What is topological optimization? Consider designing a part using a material, aluminum alloy for instance, where we want its weight not to exceed a given value, while maximizing its strength. The optimal solution is often similar to a truss structure, containing a series of holes. If we have no prior knowledge about the structure, such as starting with a simple rectangular block, the optimization process will inevitably involve changes in the topology. This type of optimization is called topology optimization. Topology optimization is useful in aerospace engineering, where structures often need to be strong while minimizing weight.

If you're a visual artist rather than an engineer, you can still enjoy this library, as the results of topology optimization often yield beautiful, organic structures. You can find many similar forms in nature, such as animal skeletons. I believe you can draw interesting inspiration from the rich variety of the results.

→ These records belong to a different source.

theorem State.Inv.padStep {s : State} {i : Instr} (h : s.Inv) (hi : decode s.ctx = .ok i) (hp : s.phase = .pad)
    (hd : i.dir = .enc) : (s.padStep i.pad).Inv := by
  have o := h.operationOf hi (by simp [hp]) (by simp [hp])
  have hb := h.one_le_blkSz o.bound
  obtain ⟨-, hle, hpos⟩ := padLen_spec i.pad s.blkSz s.inlen.toNat hb
  refine h.goesOn (s.padStep_goesOn i.pad) (by simp [hp]) nofun h.outbufForm h.pendingForm ⟨i, hi, ?_⟩
  exact
    { bound := o.bound, ivFits := o.ivFits
      encSized := fun _ _ => by
        refine ⟨padLen_blocks i.pad s.blkSz s.inlen.toNat hb, hle, ?_⟩
        simp only [State.padStep, List.length_append]
        rw [padBytes_length _ _ _ (s.rndBytes_length _) hpos]
        exact Nat.le_add_right ..
      decSized := fun hd' => by simp [hd] at hd'
      padPhase := nofun
      unpadPhase := nofun, combinePhase := nofun, pendingBelow := nofun, feedback := nofun }

/-- R199: INIT leaves a block in FB where the block rule reads it. -/
theorem State.loadFb_fb_length (s : State) {d : Dir} {m : Mode} (hu : usesFb d m = true) :
    (s.loadFb d m).fb.length = s.blkSz := by
  obtain ⟨hn, -, -⟩ | ⟨-, -, h⟩ | ⟨-, -, h⟩ | ⟨-, -, h⟩ := s.loadFb_cases d m
  · simp [hn] at hu
  all_goals simp [h, State.drawSeed]

/-- R180: what INIT writes to OUTBUF, the seed of ENC.RD, lies inside it. -/
theorem State.Inv.loadFb_outbuf {s : State} (h : s.Inv) {d : Dir} {m : Mode} (hs : s.spacesHold d m = true) :
    Memory.wf s.outCap (s.loadFb d m).outbuf = true := by
  obtain ⟨-, -, ht⟩ | ⟨-, -, ht⟩ | ⟨rfl, rfl, ht⟩ | ⟨-, -, ht⟩ := s.loadFb_cases d m <;> rw [ht]
  · exact h.outbufForm
  · exact h.outbufForm
  · refine Memory.wf_write h.outbufForm ?_
    obtain ⟨-, -, hfit, -⟩ := (s.spacesHold_enc .rd).1 hs
    simp only [State.seedOff, if_true] at hfit
    simp only [State.rndBytes_length]
    omega
  · exact h.outbufForm

theorem State.loadFb_keepsSize (s : State) (d : Dir) (m : Mode) : KeepsSize s (s.loadFb d m) := by
  obtain ⟨-, -, h⟩ | ⟨-, -, h⟩ | ⟨-, -, h⟩ | ⟨-, -, h⟩ := s.loadFb_cases d m <;> rw [h] <;> exact ⟨rfl, rfl, rfl⟩

theorem State.Inv.initStep {s : State} {i : Instr} (h : s.Inv) (hi : decode s.ctx = .ok i) (hp : s.phase = .init)
    (hs : s.spacesHold i.dir i.mode = true) : (s.initStep i.dir i.mode).Inv := by
  have o := h.operationOf hi (by simp [hp]) (by simp [hp])
  have g := s.initStep_goesOn i.dir i.mode
  refine h.goesOn g (by simp [hp]) nofun (h.loadFb_outbuf hs) List.pairwise_lt_range ⟨i, hi, ?_⟩
  exact o.goesOn g.toKeepsInputs { s.loadFb_keepsSize i.dir i.mode with } (by simp [hp]) nofun nofun nofun
    (fun k hk _ => List.mem_range.1 hk) (fun _ hu => s.loadFb_fb_length hu)

theorem Phase.ne_of_blocks_or_combine {p : Phase} (hp : p = .blocks ∨ p = .combine) :
    p ≠ .idle ∧ p ≠ .check ∧ p ≠ .pad := by
  rcases hp with rfl | rfl <;> decide

/-- A block written for a pending index keeps the invariant, in BLOCKS and in COMBINE (R69, R34, R36). -/
theorem State.Inv.writeBlock {s : State} {i : Instr} {k : Nat} {v fb : ByteString} (h : s.Inv)
    (hi : decode s.ctx = .ok i) (hp : s.phase = .blocks ∨ s.phase = .combine)
    (hs : s.spacesHold i.dir i.mode = true) (hk : k ∈ s.pending) (hv : v.length = s.blkSz)
    (hfb : usesFb i.dir i.mode = true → fb.length = s.blkSz) : (s.writeBlock i.dir i.mode k v fb).Inv := by
  obtain ⟨hidle, hcheck, hpad⟩ := Phase.ne_of_blocks_or_combine hp
  have o := h.operationOf hi hidle hcheck
  have g := s.writeBlock_goesOn i.dir i.mode k v fb
  refine h.goesOn g hidle hidle ?_ (h.pendingForm.filter _) ⟨i, hi, ?_⟩
  · exact Memory.wf_write h.outbufForm (hv ▸ State.outAddr_fits hs (o.pendingBelow hp k hk))
  · exact o.goesOn g.toKeepsInputs ⟨rfl, rfl, rfl⟩ hpad hpad o.unpadPhase o.combinePhase
      (fun j hj _ => o.pendingBelow hp j (List.mem_of_mem_filter hj)) (fun _ hu => hfb hu)
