-- ==== Sys2Proof/WellFormed.lean ====
section
/-! DEFINITION. Which terms of `Instr` stand for a row's words. The rows of the RXDEC table are tried in
order (`30_encoding.md` R65), so the two MISS rows stand for every byte but the one their HIT row takes. -/

namespace Sys2Proof

/-- A well-formed instruction: the operand is one the row's words can carry. -/
def Instr.wellFormed : Instr → Bool
  | .feed _ => true
  | .tick _ => true
  | .reset _ => true
  | .evtReserved _ => true
  | .rxSync1Hit => true
  | .rxSync1Miss b => b != 0xAA
  | .rxSync2Hit => true
  | .rxSync2Miss b => b != 0x55
  | .rxFrameId _ => true
  | .rxLenLow _ => true
  | .rxLenHigh _ => true
  | .rxPayload _ => true
  | .rxCrc _ => true
  | .rxIllegalState _ => true
  | .crcStep _ _ => true
  | .serpMap _ _ => true

end Sys2Proof
end

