-- ==== Sys2Proof/Machine/State.lean ====
section
/-! DEFINITION. The state of the block, the reasons a step can stop, and the state after reset. Everything
that acts on a state is in `Machine/Ops.lean` and the files after it. -/

namespace Sys2Proof.Machine

/-- The two private storage spaces of the block (`20_memory.md` R40). -/
inductive Space where
  /-- PAY, the payload accumulation buffer (`20_memory.md` R41). -/
  | pay
  /-- PIX, the pixel buffer; byte `3*s + c` is channel `c` of slot `s` (`20_memory.md` R42, R45). -/
  | pix
  deriving DecidableEq, Repr

/-- Why a frame was rejected (`60_exceptions.md` R161). -/
inductive Cause where
  /-- The declared length is not the expected one: code 0. -/
  | length
  /-- The checksum does not match: code 1. -/
  | crc
  deriving DecidableEq, Repr

/-- The result of an event (`10_state.md` R31). TICK and RESET drive Idle. The payload and the cause exist
only where the spec gives them a meaning (log 20). -/
inductive Result where
  | idle
  | frameReady (payload : List Byte)
  | rejected (cause : Cause)
  deriving DecidableEq, Repr

/-- One flush transaction to the output sink: the snapshot of `pix_buf`, slot 0 first, with the two sink
settings (`10_state.md` R32). -/
structure Flush where
  snapshot : List Rgb
  brightness : Nat
  currentLimit : Nat
  deriving DecidableEq, Repr

/-- What the host can do to the block (`10_state.md` R33, R34, `70_reset_and_hazards.md` R183). -/
inductive Input where
  /-- An EVT word on the event port, with the value of the millisecond counter (`10_state.md` R34). -/
  | event (w : EvtWord) (nowMs : Nat)
  /-- The operands of the CRC step port (`30_encoding.md` R73). -/
  | crcPort (crcIn crcData : Byte)
  /-- The operands of the mapper port (`30_encoding.md` R73). -/
  | mapPort (mapX mapY : Nat)
  /-- The host fixes the configuration (`70_reset_and_hazards.md` R183 step 1; log 11). -/
  | configure (c : Config)
  deriving DecidableEq, Repr

/-- `declared_length`, a 16-bit register held as its two bytes, since R96 and R97 of `41_receiver.md` each
write one of them (`10_state.md` R23; log 19). -/
structure LenReg where
  /-- bits `[15:8]` -/
  hi : Byte
  /-- bits `[7:0]` -/
  lo : Byte
  deriving DecidableEq, Repr

/-- The state of the block. The first seven fields after `cfg` are the spec's state, all of it
(`10_state.md` R20); the configuration is a parameter of the step relation, carried here because a step takes
nothing but a state; the rest are the block's inputs and outputs and two fields of the model's own. -/
structure State where
  /-- The configuration (`00_scope.md` R7 to R11); no step changes it while the block runs (R186; log 1). -/
  cfg : Config
  /-- `rx_state`, 3 bits (`10_state.md` R21). -/
  rxState : BitVec 3
  /-- `frame_id`, 8 bits (`10_state.md` R22). -/
  frameId : Byte
  /-- `declared_length`, 16 bits (`10_state.md` R23). -/
  declaredLength : LenReg
  /-- `bytes_received`, 16 bits (`10_state.md` R24). -/
  bytesReceived : BitVec 16
  /-- `pay_buf`: the bytes of PAY stored since the last RESET (`10_state.md` R25, `20_memory.md` R41). -/
  pay : List Host.Cell
  /-- `pix_buf`: the bytes of PIX that are not zero (`10_state.md` R26, `20_memory.md` R42). -/
  pix : List Host.Cell
  /-- `last_ok_ms`, `TW` bits: below `2^TW` (`10_state.md` R27; log 15). -/
  lastOkMs : Nat
  /-- Whether RESET has been performed since power-on (`70_reset_and_hazards.md` R181; log 9). -/
  started : Bool
  /-- How many RESET events have been performed: the argument of the free values (log 6). -/
  epoch : Nat
  /-- The value of the millisecond counter presented with the event being performed (`10_state.md` R34). -/
  nowMs : Nat
  /-- The inputs the host will present, in order (`10_state.md` R34; log 2). -/
  pending : List Input
  /-- The results of the events performed, newest first (`10_state.md` R31; log 3). -/
  results : List Result
  /-- The flush transactions delivered to the sink, newest first (`10_state.md` R32; log 3). -/
  flushes : List Flush
  /-- `crc_out` (`10_state.md` R33; log 14). -/
  crcOut : Byte
  /-- `map_slot` (`10_state.md` R33; log 14). -/
  mapSlot : Nat
  deriving DecidableEq, Repr

/-- Why the machine stops with a fault (`60_exceptions.md` R168). No admitted run reaches one. -/
inductive Fault where
  /-- `fault(illegal receiver state)`: raised by RX_ILLEGAL_STATE, and by FEED when `rx_state` is 7
  (`41_receiver.md` R100). Safe: nothing is claimed of the state after it. -/
  | illegalReceiverState
  /-- `fault(out-of-range buffer index)`: raised by an access to PAY or PIX outside its range
  (`20_memory.md` R43). Safe: nothing is claimed of the state after it. -/
  | outOfRangeBufferIndex
  deriving DecidableEq, Repr

/-- Why the model gives no step (`60_exceptions.md` R169). -/
inductive Refusal where
  /-- An instruction without a meaning; no arm of `exec` answers it. Safe. -/
  | notModelled (mnemonic : String)
  /-- EVT `kind = 11`: raised by EVT_RESERVED (`30_encoding.md` R64). Safe: it spells no event. -/
  | reservedEvent
  /-- Raised by FEED and TICK before the first RESET (`70_reset_and_hazards.md` R181). Safe: the state there
  is undefined. -/
  | eventBeforeReset
  /-- Raised by SERP_MAP outside the grid (`42_applier.md` R121). Safe: no value exists there. -/
  | mapperInputOutOfRange
  /-- Raised by a step under a configuration the spec does not admit (`00_scope.md` R7, R9; log 10). Safe:
  the block is not specified there. -/
  | illegalConfiguration
  /-- Raised by `Input.configure` with another configuration once the block runs
  (`70_reset_and_hazards.md` R186; log 11). Safe: the spec refuses such a run. -/
  | configurationChange
  deriving DecidableEq, Repr

/-- What a step or a meaning answers. -/
abbrev Out := Host.Outcome State Fault Refusal

/-- The block just after RESET at `now_ms = 0` (`10_state.md` section 7): receiver hunting for SYNC1, black
pixel buffer, nothing stored in PAY. `frame_id` and `declared_length` are unspecified by the spec and zero
here (log 4); the configuration is `Config.default` (log 1). -/
def State.reset : State :=
  { cfg := Config.default
    rxState := 0
    frameId := 0
    declaredLength := ⟨0, 0⟩
    bytesReceived := 0
    pay := []
    pix := []
    lastOkMs := 0
    started := true
    epoch := 0
    nowMs := 0
    pending := []
    results := []
    flushes := []
    crcOut := 0
    mapSlot := 0 }

end Sys2Proof.Machine
end

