-- ==== Sys2Proof/Machine/Ops.lean ====
section
/-! DEFINITION. The named operations over configuration, registers, storage and outputs. The block has no
trap: the one operation in the place of "taking an exception" is `reject`, and there is no return from it
(`60_exceptions.md` R165, R166). -/

namespace Sys2Proof.Machine

/-! ### Configuration and time -/

/-- `L = W*H*3`, the expected payload length and the size of PAY (`00_scope.md` R8). -/
def payloadLen (c : Config) : Nat := c.w * c.h * 3

/-- The number of slots of PIX, `W*H` (`20_memory.md` R42). -/
def slotCount (c : Config) : Nat := c.w * c.h

/-- A configuration the spec admits: `W >= 1`, `H >= 1`, `W*H*3 <= 65535` (`00_scope.md` R7) and `T` below
`2^TW` (`00_scope.md` R9; log 10). -/
def legalConfig (c : Config) : Bool :=
  decide (1 ≤ c.w) && decide (1 ≤ c.h) && decide (payloadLen c ≤ 65535) && decide (c.t < 2 ^ c.tw)

/-- `now_ms[TW-1:0]` as sampled at the event (`10_state.md` R34). -/
def sampledNow (s : State) : Nat := s.nowMs % 2 ^ s.cfg.tw

/-- `elapsed = (now - last_ok_ms) mod 2^TW`, unsigned (`43_watchdog.md` R140, R148). -/
def elapsed (tw now last : Nat) : Nat := (((now : Int) - (last : Int)) % ((2 ^ tw : Nat) : Int)).toNat

/-! ### Storage: one canonical form for both spaces -/

/-- What an address of a space that is not listed reads as, after the given number of RESET events: 0x00 in
PIX, its reset contents (`10_state.md` R26; log 8); a free byte in PAY, whose contents the spec leaves
unspecified (`10_state.md` R25; log 7). -/
def unlisted (epoch : Nat) : Space → Nat → Byte
  | .pix, _ => 0
  | .pay, a => Config.freePayByte epoch a

/-- Whether a byte is known to be what every unlisted address of the space reads as. -/
def isUnlistedByte : Space → Byte → Bool
  | .pix, v => v == 0
  | .pay, _ => false

/-- The byte listed at an address. -/
def lookup : List Host.Cell → Nat → Option Byte
  | [], _ => none
  | (k, v) :: m, a => if k = a then some v else lookup m a

/-- The memory with nothing listed at an address. -/
def eraseCell : List Host.Cell → Nat → List Host.Cell
  | [], _ => []
  | (k, v) :: m, a => if k = a then eraseCell m a else (k, v) :: eraseCell m a

/-- The memory with a byte listed at an address, addresses rising. -/
def insertCell : List Host.Cell → Nat → Byte → List Host.Cell
  | [], a, v => [(a, v)]
  | (k, u) :: m, a, v =>
    if a < k then (a, v) :: (k, u) :: m
    else if a = k then (a, v) :: m
    else (k, u) :: insertCell m a v

/-- Store one byte, keeping the canonical form of the space. -/
def storeByte (sp : Space) (m : List Host.Cell) (a : Nat) (v : Byte) : List Host.Cell :=
  if isUnlistedByte sp v then eraseCell m a else insertCell m a v

/-- The canonical form of a memory of a space: addresses strictly rising and below the given bound, and no
entry that an unlisted address is known to read as. -/
abbrev Memory.wf (sp : Space) (bound : Nat) (m : List Host.Cell) : Prop :=
  m.Pairwise (fun x y => x.1 < y.1) ∧ ∀ c ∈ m, c.1 < bound ∧ isUnlistedByte sp c.2 = false

/-- The cells of a space. -/
def cellsOf (s : State) : Space → List Host.Cell
  | .pay => s.pay
  | .pix => s.pix

/-- One byte of a space, as every read sees it (`20_memory.md` R51). -/
def readByte (s : State) (sp : Space) (a : Nat) : Byte :=
  match lookup (cellsOf s sp) a with
  | some v => v
  | none => unlisted s.epoch sp a

/-- `MemRead(PIX, slot, 3)` (`00_scope.md` R15). -/
def readPixel (s : State) (slot : Nat) : Rgb :=
  ⟨readByte s .pix (3 * slot), readByte s .pix (3 * slot + 1), readByte s .pix (3 * slot + 2)⟩

/-- `pay_buf[0..L)` (`00_scope.md` R17, `10_state.md` R25). -/
def payload (s : State) : List Byte := (List.range (payloadLen s.cfg)).map (readByte s .pay)

/-- The three stores of one triplet, channels in R, G, B order (`20_memory.md` R45). -/
def storePixel (m : List Host.Cell) (slot : Nat) (px : Rgb) : List Host.Cell :=
  storeByte .pix (storeByte .pix (storeByte .pix m (3 * slot) px.r) (3 * slot + 1) px.g) (3 * slot + 2) px.b

/-! ### Register writes -/

/-- `rx_state <- code` (`10_state.md` R21). -/
def setRxState (code : BitVec 3) (s : State) : State := { s with rxState := code }

/-- `frame_id <- v` (`10_state.md` R22). -/
def setFrameId (v : Byte) (s : State) : State := { s with frameId := v }

/-- `declared_length <- d` (`10_state.md` R23). -/
def setDeclaredLength (d : LenReg) (s : State) : State := { s with declaredLength := d }

/-- `bytes_received <- n` (`10_state.md` R24). -/
def setBytesReceived (n : BitVec 16) (s : State) : State := { s with bytesReceived := n }

/-- The cells of PAY. -/
def setPay (m : List Host.Cell) (s : State) : State := { s with pay := m }

/-- The cells of PIX. -/
def setPix (m : List Host.Cell) (s : State) : State := { s with pix := m }

/-- `last_ok_ms <- now`: a `TW`-bit register takes the `TW` bits sampled with the event (`10_state.md` R27). -/
def stampLastOk (s : State) : State := { s with lastOkMs := sampledNow s }

/-- What RESET leaves in `frame_id`, `declared_length` and `pay_buf`: unspecified values, free ones that no
earlier RESET gave (`70_reset_and_hazards.md` R180; logs 6 and 7). -/
def forgetUnspecified (s : State) : State :=
  { s with
    epoch := s.epoch + 1
    frameId := Config.freeFrameId (s.epoch + 1)
    declaredLength :=
      ⟨(Config.freeDeclaredLength (s.epoch + 1)).extractLsb' 8 8,
       (Config.freeDeclaredLength (s.epoch + 1)).extractLsb' 0 8⟩
    pay := [] }

/-- RESET has been performed (`70_reset_and_hazards.md` R181). -/
def markStarted (s : State) : State := { s with started := true }

/-! ### Memory writes with their range check -/

/-- `MemWrite(PAY, i, 1, v)` (`00_scope.md` R15, `20_memory.md` R41, R43). -/
def writePay (i : Nat) (v : Byte) (s : State) : Except Fault State :=
  if i < payloadLen s.cfg then .ok (setPay (storeByte .pay s.pay i v) s) else .error .outOfRangeBufferIndex

/-- `MemWrite(PIX, slot, 3, px)` (`00_scope.md` R15, `20_memory.md` R42, R43). -/
def writePixel (slot : Nat) (px : Rgb) (s : State) : Except Fault State :=
  if slot < slotCount s.cfg then .ok (setPix (storePixel s.pix slot px) s) else .error .outOfRangeBufferIndex

/-- `MemWrite(PIX, slot, 3, (0, 0, 0))` for each slot of a list, in order. -/
def blackenSlots : List Nat → State → Except Fault State
  | [], s => .ok s
  | slot :: rest, s =>
    match writePixel slot Rgb.black s with
    | .error f => .error f
    | .ok s' => blackenSlots rest s'

/-- The loop `for s in 0..W*H-1: MemWrite(PIX, s, 3, (0, 0, 0))` of the blackout and of RESET
(`43_watchdog.md` R141, `70_reset_and_hazards.md` R180). -/
def blackenAll (s : State) : Except Fault State := blackenSlots (List.range (slotCount s.cfg)) s

/-! ### Outputs -/

/-- `emit r`: the result of the event (`00_scope.md` R16, `10_state.md` R31). -/
def emit (r : Result) (s : State) : State := { s with results := r :: s.results }

/-- The whole of `pix_buf`, slot 0 first (`10_state.md` R32, `20_memory.md` R55). -/
def pixels (s : State) : List Rgb := (List.range (slotCount s.cfg)).map (readPixel s)

/-- The transaction a flush of the present state delivers (`10_state.md` R32). -/
def flushOf (s : State) : Flush := ⟨pixels s, s.cfg.brightness, s.cfg.currentLimit⟩

/-- `Flush(pix_buf)`: one transaction to the output sink (`10_state.md` R32). -/
def flush (s : State) : State := { s with flushes := flushOf s :: s.flushes }

/-- `crc_out` takes a value (`40_crc.md` R82). -/
def driveCrcOut (v : Byte) (s : State) : State := { s with crcOut := v }

/-- `map_slot` takes a value (`42_applier.md` R121). -/
def driveMapSlot (n : Nat) (s : State) : State := { s with mapSlot := n }

/-! ### Rejection: the block's only "exception" -/

/-- `raise Reject(cause)`: emit the rejection and go back to hunting for SYNC1. It saves nothing, switches no
mode and transfers control nowhere (`60_exceptions.md` R161, R165). -/
def reject (cause : Cause) (s : State) : State := setRxState 0 (emit (.rejected cause) s)

/-! ### The event port -/

/-- The block before its first RESET, under a configuration (`70_reset_and_hazards.md` R181). Its state is
undefined: FEED and TICK are refused, and RESET rewrites what they read (log 9). -/
def State.powerOn (c : Config) : State := { State.reset with cfg := c, started := false }

/-- Perform an event only after the first RESET (`70_reset_and_hazards.md` R181). -/
def afterReset (s : State) (event : Out) : Out := if s.started then event else .refused .eventBeforeReset

/-- The next state, or the fault of a memory access. -/
def outcome : Except Fault State → Out
  | .ok s => .next s
  | .error f => .fault f

/-- The host fixes the configuration (`70_reset_and_hazards.md` R183). Before the first RESET it is taken,
and the storage takes its size with nothing defined in it; once the block runs, a change is refused (R186) and
the same configuration again changes nothing (log 11). -/
def configure (c : Config) (s : State) : Out :=
  if legalConfig c = false then .refused .illegalConfiguration
  else if s.cfg = c then .next s
  else if s.started then .refused .configurationChange
  else .next { State.powerOn c with
    epoch := s.epoch, nowMs := s.nowMs, pending := s.pending, results := s.results, flushes := s.flushes,
    crcOut := s.crcOut, mapSlot := s.mapSlot }

/-- Perform an input only under a configuration the spec admits (`00_scope.md` R7, `60_exceptions.md` R169). -/
def underLegalConfig (s : State) (event : Out) : Out :=
  if legalConfig s.cfg then event else .refused .illegalConfiguration

/-- What the next input asks for: nothing, a configuration, or an instruction, each with the state after the
input is taken. -/
inductive Fetched where
  | nothing
  | configuration (c : Config) (s : State)
  | instruction (i : Instr) (s : State)
  deriving DecidableEq, Repr

/-- Take the first pending input: an event brings its `now_ms` with it and its word is decoded
(`10_state.md` R34, `30_encoding.md` R64); a port brings its operands (`30_encoding.md` R73). -/
def fetch (s : State) : Fetched :=
  match s.pending with
  | [] => .nothing
  | .event w now :: rest => .instruction (decode (.evt w)) { s with pending := rest, nowMs := now }
  | .crcPort c d :: rest => .instruction (decode (.crcPort c d)) { s with pending := rest }
  | .mapPort x y :: rest => .instruction (decode (.mapPort x y)) { s with pending := rest }
  | .configure c :: rest => .configuration c { s with pending := rest }

/-- Place a word where the next step takes its input: an EVT word on the event port; an RXDEC word as its
state code in `rx_state` and a FEED of its byte on the event port, since that is how the block comes to
decode it (`41_receiver.md` R90); port operands on their port (log 12). -/
def placeCode (c : Code) (s : State) : State :=
  match c with
  | .evt w => { s with pending := .event w s.nowMs :: s.pending }
  | .rxdec k => { s with rxState := rxCode k, pending := .event (evtWord 0 (rxByte k)) s.nowMs :: s.pending }
  | .crcPort a b => { s with pending := .crcPort a b :: s.pending }
  | .mapPort x y => { s with pending := .mapPort x y :: s.pending }

/-- Place a word numbered as `spec/opcode_table.json` numbers it; a number that is no word leaves the state
as it is. -/
def placeTableWord (s : State) (nbits w : Nat) : State :=
  match tableCode nbits w with
  | some c => placeCode c s
  | none => s

end Sys2Proof.Machine
end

In principle, tooppy is capable of handling topology optimization problems in any dimension, not just the usual 2D and 3D cases.

Install

pip install tooppy

Features

2D

In this example, we seek a structure with both ends fixed (vertically fixed, horizontally slidable), and a vertical force applied at the center as the load. See tests\test_2d.py.

result_2d

3D

This example is the 3D version of the one above, with the structure fixed at the four corners (slidable) and a load applied at the center. See tests\test_3d.py.

result_3d_0

You can conver the 3D array to a mesh and save it as an STL file. See tests\conver_to_mesh.py.

result_3d_mesh_0

tooppy provids methods for calculating volume, centroid and inertia tensor of meshes. See tests/get_geometric_information.py for details.

Multiple Loads

tooppy supports solving for structures that are robust under multiple load conditions. The following example designs a structure with 4 fixed corners, where the center may be subjected to loads in the X, Y, and Z directions, requiring robustness under all three load conditions. Note that, since there may be horizontal loads, the previously used slidable supports can no longer be applied. All supports here are fully fixed. See tests\test_3d_multiload.py.

result_3d_1

Requiring the structure to be robust under various load conditions often leads to relatively moderate designs.

Mask

Another powerful feature of tooppy is the mask. Users can specify certain regions where material placement is prohibited. This is particularly useful when the part is in a constrained environment or needs to fit with other parts in space. The regions are specified using a boolean array.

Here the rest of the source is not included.